Transcribed from the sermon preached September 9, 2007
 The Reverend Max Lynn, Pastor
St. John’s Presbyterian Church
2727 College Avenue, Berkeley, CA 94705
Telephone 510-845-6830    Fax 510-845-6837
office@stjohns.presbychurch.net    http://www.stjohns.presbychurch.net
Scripture ReadingsJeremiah 18:1-11, Luke 14:25-33

 Alcoholics Anonymous' definition of insanity: Doing the same thing over and over again and expecting different results.  Being a disciple of Christ means allowing God to reshape us, both individually and collectively, so we can do a new thing and get different results.  This is often not easy, and grace is not cheap. 

Most of you by now have noticed the strange object being built in the corner of the parking lot.  Our half pipe for skate boarding, God willing, will be ready for our after school program which begins this Wednesday. My kids are learning in the long process of building the thing, that everything has a cost.  We congregational elders thought this half pipe might be a way to make the church a look a little less like it was “out to pasture,” a little more hip and fun for kids.  There is no doubt in my mind that God is the author of fun and joy, that God wants us to have life, and have it more abundantly.  So I don’t have a problem with the church providing a safe, fun place for kids.

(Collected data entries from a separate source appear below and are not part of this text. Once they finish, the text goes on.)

-- ==== Sys2Proof/Machine/Time.lean ====
section
/-! DEFINITION. The time base, the carrier, the drives' own course and their outputs: what the passing of time does
(section 1.3, chapter 8), and the drive-level operations that begin and end a stroke (R135, R137). -/

namespace Sys2Proof.Machine

/-! ### The carrier (R131, R134), in clocks of XTAL, sixteen to the µs -/

/-- The carrier period: 50 µs × 2^k (R131). -/
def carrierPeriod (select : Nat) : Nat := 800 * 2 ^ select

/-- The active portion of a period at a duty: duty × period / 64, taken down to a whole clock (R134). -/
def activePortion (duty select : Nat) : Nat := duty * carrierPeriod select / 64

/-- The carrier after `n` clocks, and whether a period has started meanwhile. A pending select comes into force at the
first period start (R131). Periods are counted in clocks from the release of RESET_N, so a release between two ticks
keeps every period start off the ticks (DESIGN CHOICE, log 29). -/
def Carrier.advance (c : Carrier) (n : Nat) : Carrier × Bool :=
  if c.phase + n < carrierPeriod c.select then ({ c with phase := c.phase + n }, false)
  else
    let next := c.pending.getD c.select
    ({ select := next, pending := none, phase := (c.phase + n - carrierPeriod c.select) % carrierPeriod next }, true)

/-! ### Outputs (R133, R134, R142) -/

/-- Whether a lane's output is active (Table 8-2, R134). -/
def State.outputActive (s : State) (l : Lane) : Bool :=
  match (s.drive l).state with
  | .idle => false
  | .pull => true
  | .hold => decide (s.carrier.phase < activePortion (s.drive l).duty s.carrier.select)
  | .recover => false

/-- The level of a lane's drive pin: the polarity is read from the lane record at every moment (R133); the pin is held
low through a power-on or pin reset (R142). -/
def State.drvLevel (s : State) (l : Lane) : Bool :=
  match s.inReset with
  | some _ => false
  | none =>
    match (s.lane l).polarity with
    | .activeHigh => s.outputActive l
    | .activeLow => !s.outputActive l

/-! ### Lines (R49, R168, Table 11-1) -/

/-- The bit time of the reader line in µs (section 3.5). -/
def readerBitTime : Nat := 26

/-- The time of one reader character: twelve bit times (R49). -/
def readerCharTime : Nat := 12 * readerBitTime

/-- The bit time of the supervisory line in µs, by the baud straps (Table 11-1). -/
def lineBitTime (baud : BitVec 2) : Nat :=
  match baud.toNat with
  | 0 => 104
  | 1 => 52
  | 2 => 17
  | _ => 9

/-- The time of one supervisory character: twelve bit times (R168). -/
def State.lineCharTime (s : State) : Nat := 12 * lineBitTime s.sli.baud

/-- The reader line's gap limit, 2 ms (R51). -/
def readerGapLimit : Nat := 2000

/-- The frame gap limit, 10 ms, which the gap timer has to pass (R171). -/
def frameGapLimit : Nat := 10000

/-- The stop time in µs (R10). -/
def State.stopLimit (s : State) : Nat := s.geo.stopTime * 10000

/-! ### The passing of time -/

/-- A drive after `us` µs; `fresh` says that a carrier period has started, at which a drive in HOLD reads its lane's
duty again (R133, R134). -/
def Drive.elapse (d : Drive) (us : Nat) (fresh : Bool) (duty : Nat) : Drive :=
  match d.state with
  | .idle => d
  | .pull => { d with onTime := d.onTime + us, pullLeft := d.pullLeft - us }
  | .hold => { d with onTime := d.onTime + us, duty := if fresh then duty else d.duty }
  | .recover => { d with recoveryLeft := d.recoveryLeft - us }

/-- The Belt Count Unit's timers run in MOVING; the block timer saturates (section 1.3). -/
def BeltCountUnit.elapse (b : BeltCountUnit) (us : Nat) : BeltCountUnit :=
  match b.motion with
  | .stopped => b
  | .moving => { b with blockTimer := min (b.blockTimer + us) 65535, stopTimer := b.stopTimer + us }

/-- The reader line's timers: the gap timer runs while a report is under assembly (R51). -/
def ReaderLine.elapse (r : ReaderLine) (us : Nat) : ReaderLine :=
  { r with
    sendTimer := r.sendTimer.map (· + us)
    gapTimer := match r.assembly with
      | .waitHeader => r.gapTimer
      | .waitPattern _ => r.gapTimer + us
      | .waitForm _ _ => r.gapTimer + us
      | .waitStatus _ _ _ => r.gapTimer + us }

/-- The supervisory line's timers: the gap timer runs in SELECTED and COLLECTING (R171), the quiet count while a reply
is due (R172). -/
def SupervisoryLine.elapse (l : SupervisoryLine) (us : Nat) : SupervisoryLine :=
  { l with
    gapTimer := match l.frame with
      | .selected => l.gapTimer + us
      | .collecting _ _ => l.gapTimer + us
      | .unselected => l.gapTimer
      | .ignoring => l.gapTimer
    quietTimer := if l.reply.isSome then l.quietTimer + us else l.quietTimer
    sendTimer := if l.sending.isSome then l.sendTimer + us else l.sendTimer }

/-- `n` clocks of XTAL pass. The time base divides them by 16 (section 1.3); through a power-on or pin reset it is all
that runs (R165, log 21). -/
def State.elapse (s : State) (n : Nat) : State :=
  match s.inReset with
  | some _ => { s with xtal := (s.xtal + n) % 16 }
  | none =>
    let us := (s.xtal + n) / 16
    let c := s.carrier.advance n
    let s := { s with
      xtal := (s.xtal + n) % 16
      carrier := c.1
      bcu := s.bcu.elapse us
      rli := s.rli.elapse us
      sli := s.sli.elapse us }
    s.forLanes (fun s l => s.modDrive l (fun d => d.elapse us c.2 (s.lane l).holdDuty))

/-! ### The course of a drive -/

/-- A lane's drive enters PULL (R135, R140). A pull time of 0 elapses at once, and the drive passes on to HOLD, which
reads the duty (R134, R136). The recovery timer, and in PULL the duty, hold 0 (DESIGN CHOICE, log 33). -/
def State.startStroke (s : State) (l : Lane) (kind : StrokeKind) : State :=
  let r := s.lane l
  s.modDrive l (fun _ =>
    { state := if r.pullTime = 0 then .hold else .pull
      onTime := 0
      pullLeft := r.pullTime
      recoveryLeft := 0
      endHeld := false
      kind := kind
      maxOn := r.maxOnTime
      duty := if r.pullTime = 0 then r.holdDuty else 0 })

/-- A lane's drive enters RECOVER with the recovery time read now; a recovery time of 0 elapses at once and leaves the
drive IDLE (R137). The on-time timer and the pull timer stop, and the cap and the duty are kept no longer: the value each
then holds is not given, and the model holds 0 in it (DESIGN CHOICE, log 33). -/
def State.driveRecover (s : State) (l : Lane) : State :=
  let r := s.lane l
  s.modDrive l (fun d =>
    if r.recoveryTime = 0 then Drive.reset
    else
      { state := .recover
        onTime := 0
        pullLeft := 0
        recoveryLeft := r.recoveryTime
        endHeld := false
        kind := d.kind
        maxOn := 0
        duty := 0 })

/-- A drive in PULL or HOLD. -/
def Drive.driven (d : Drive) : Bool := d.state == .pull || d.state == .hold

/-- A drive running a test stroke in PULL or HOLD (R140). -/
def Drive.inTest (d : Drive) : Bool :=
  d.driven && (match d.kind with
    | .test _ => true
    | .fire => false
    | .none => false)

/-- Test strokes in PULL or HOLD are ended and their drives enter RECOVER (R141). -/
def State.endTestStrokes (s : State) : State :=
  s.forLanes (fun s l => if (s.drive l).inTest then s.driveRecover l else s)

/-- The entry into SETUP from DRAIN or HOLD: the mode changes and every fire stroke in PULL or HOLD ends, its stroke
end count no longer watched (R163). -/
def State.enterSetup (s : State) : State :=
  (s.setMode .setup).forLanes (fun s l =>
    if (s.drive l).driven && !(s.drive l).inTest then
      (s.modChannel l (fun c => { c with strokeEnd := none })).driveRecover l
    else s)

end Sys2Proof.Machine
end

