-- ==== Sys2Proof/Machine/Frames.lean ====
section
/-! DEFINITION. How a complete frame is taken and answered (R166, R170, R172): the form every supervisory command's
meaning has. -/

namespace Sys2Proof.Machine

/-- While SDE is asserted the part takes no character on SRX (R172). -/
def State.sdeAsserted (s : State) : Bool := s.sli.sending.isSome

/-- A reply that is due and not begun is cancelled; if it is the reply to SOFT RESET, the reset takes effect at that
moment (R166, R172). The quiet count of no reply holds 0 (DESIGN CHOICE, log 33). -/
def State.cancelReply (s : State) : State :=
  match s.sli.reply with
  | none => s
  | some r => if r.softReset then s.softReset else { s with sli := { s.sli with reply := none, quietTimer := 0 } }

/-- A reply becomes due; the quiet count starts (R172). A station strapped to address 0 sends none (R169). -/
def State.replyDue (s : State) (a : Answer) : State :=
  if s.sli.address = 0 then s else { s with sli := { s.sli with reply := some a, quietTimer := 0 } }

/-- The frame state with its gap timer and selection (section 11.2). In UNSELECTED and IGNORING the timer does not run and
holds 0 (DESIGN CHOICE, log 33). -/
def State.setFrame (s : State) (f : FrameState) (broadcast : Bool) : State :=
  { s with sli := { s.sli with frame := f, broadcast := broadcast, gapTimer := 0 } }

/-- A frame is complete (R170): the state is IGNORING, the gap timer stops, and its last character has restarted the quiet
count. The stopped timer holds 0 (DESIGN CHOICE, log 33). No command reads any of these. -/
def State.frameDone (s : State) : State :=
  { s with sli := { s.sli with frame := .ignoring, broadcast := false, gapTimer := 0, quietTimer := 0 } }

/-- A complete frame of a station selection: the command is taken and its reply is due (R170). -/
def State.takeCommand (s : State) (f : State → State × Answer) : State := (f s.frameDone).1.replyDue (f s.frameDone).2

/-- A complete frame of a broadcast selection: taken without reply (R170). The mark of a selection by broadcast is cleared
with it, while any other broadcast code keeps it in IGNORING; nothing reads it there (DESIGN CHOICE, log 30). -/
def State.takeBroadcast (s : State) (f : State → State × Answer) : State := (f s.frameDone).1

/-- A command row: a frame addressed to this station has come to its last character (log 6). It is not taken through a
reset, while SDE is asserted (R172), or at strap address 0, which no station selection names (R169); its address
character has cancelled a reply still due (R172). -/
def State.station (s : State) (f : State → State × Answer) : Out :=
  s.event (fun s => if s.sdeAsserted || s.sli.address == 0 then s else s.cancelReply.takeCommand f)

/-- HOLD or RESUME sent by broadcast, which every strap address takes (R169, R170). -/
def State.broadcasting (s : State) (f : State → State × Answer) : Out :=
  s.event (fun s => if s.sdeAsserted then s else s.cancelReply.takeBroadcast f)

/-- A command that changes nothing and answers OK with data. -/
def State.answer (s : State) (data : List Byte) : State × Answer := (s, { status := .ok, data := data })

end Sys2Proof.Machine
end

The half pipe is a part of our larger attempt to be attractive to the hesitant and skeptical, to the culture of a new generation.  Some in the church growth business call it being a “user friendly church.” We talk about and work on publicity and attracting new folks, making them feel comfortable and welcome.  We have parties and picnics and go to plays and the beach.  Our choice of Todd for our new music director shows, in part, our desire to diversify and enjoy our worship music. Not that Todd is a punk rocker or that he can't hold his own in the classical department, but as one of our young new members put it in the survey, “It would be nice to have some music that makes me want to move.”

We want people to feel like moving here at St. John’s.  But the movement invoked, fundamentally and finally, is not all about fun.  One of the lessons kids will learn here is that our own personal pleasure, while important, is not ultimate.  There is much more to a fulfilled life and a healthy church than enjoyment.  So when we went to Pacifica to try out surfing at Camp Elmwood, we started by picking up trash along the beach.  We meet again next week at the Berkeley Marina to do the same. 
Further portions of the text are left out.